**TO DO:** Emit the line that holds "advance (s.setFlagged x (lowBit" and all lines following it through the end of the data, verbatim, and nothing else.

Saved data entries
* * * * * * *
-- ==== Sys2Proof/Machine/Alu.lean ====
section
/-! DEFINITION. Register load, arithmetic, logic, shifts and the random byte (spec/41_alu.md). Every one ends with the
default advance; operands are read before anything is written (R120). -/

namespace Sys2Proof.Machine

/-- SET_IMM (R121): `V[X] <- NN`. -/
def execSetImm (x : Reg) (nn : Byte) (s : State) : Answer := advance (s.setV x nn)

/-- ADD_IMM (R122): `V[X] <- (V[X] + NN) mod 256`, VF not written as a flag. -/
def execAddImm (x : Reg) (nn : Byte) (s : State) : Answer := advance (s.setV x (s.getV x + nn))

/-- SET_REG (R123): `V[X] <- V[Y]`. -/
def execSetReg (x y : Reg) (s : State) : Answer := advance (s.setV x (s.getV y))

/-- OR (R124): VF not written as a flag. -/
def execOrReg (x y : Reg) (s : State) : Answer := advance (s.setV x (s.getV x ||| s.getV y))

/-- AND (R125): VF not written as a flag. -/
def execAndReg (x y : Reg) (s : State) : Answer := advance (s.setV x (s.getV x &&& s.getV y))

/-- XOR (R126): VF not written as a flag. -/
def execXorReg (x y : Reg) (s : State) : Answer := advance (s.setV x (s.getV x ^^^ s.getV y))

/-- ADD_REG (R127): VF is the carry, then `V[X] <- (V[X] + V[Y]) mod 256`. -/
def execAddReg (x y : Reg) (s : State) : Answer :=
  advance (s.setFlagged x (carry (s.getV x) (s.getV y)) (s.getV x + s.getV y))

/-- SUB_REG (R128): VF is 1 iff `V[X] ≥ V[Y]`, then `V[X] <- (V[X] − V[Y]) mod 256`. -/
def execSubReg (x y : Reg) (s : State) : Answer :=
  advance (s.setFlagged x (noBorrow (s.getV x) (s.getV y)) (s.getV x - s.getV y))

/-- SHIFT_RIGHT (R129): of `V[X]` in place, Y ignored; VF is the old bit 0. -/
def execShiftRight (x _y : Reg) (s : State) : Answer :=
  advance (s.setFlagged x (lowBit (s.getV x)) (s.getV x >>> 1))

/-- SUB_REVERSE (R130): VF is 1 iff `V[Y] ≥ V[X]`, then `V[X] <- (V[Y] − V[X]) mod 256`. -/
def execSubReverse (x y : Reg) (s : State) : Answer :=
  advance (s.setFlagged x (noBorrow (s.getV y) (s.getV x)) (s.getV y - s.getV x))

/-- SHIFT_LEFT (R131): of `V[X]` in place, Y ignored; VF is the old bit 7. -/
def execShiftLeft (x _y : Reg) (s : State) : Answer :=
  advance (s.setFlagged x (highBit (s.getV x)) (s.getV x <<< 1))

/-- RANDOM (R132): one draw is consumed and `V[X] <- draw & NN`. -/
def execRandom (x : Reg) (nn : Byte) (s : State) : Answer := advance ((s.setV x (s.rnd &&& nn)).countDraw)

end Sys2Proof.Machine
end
* * * * * * *
**RESULT OF THE TASK:**
  advance (s.setFlagged x (lowBit (s.getV x)) (s.getV x >>> 1))

/-- SUB_REVERSE (R130): VF is 1 iff `V[Y] ≥ V[X]`, then `V[X] <- (V[Y] − V[X]) mod 256`. -/
def execSubReverse (x y : Reg) (s : State) : Answer :=
  advance (s.setFlagged x (noBorrow (s.getV y) (s.getV x)) (s.getV y - s.getV x))

/-- SHIFT_LEFT (R131): of `V[X]` in place, Y ignored; VF is the old bit 7. -/
def execShiftLeft (x _y : Reg) (s : State) : Answer :=
  advance (s.setFlagged x (highBit (s.getV x)) (s.getV x <<< 1))

/-- RANDOM (R132): one draw is consumed and `V[X] <- draw & NN`. -/
def execRandom (x : Reg) (nn : Byte) (s : State) : Answer := advance ((s.setV x (s.rnd &&& nn)).countDraw)

end Sys2Proof.Machine
end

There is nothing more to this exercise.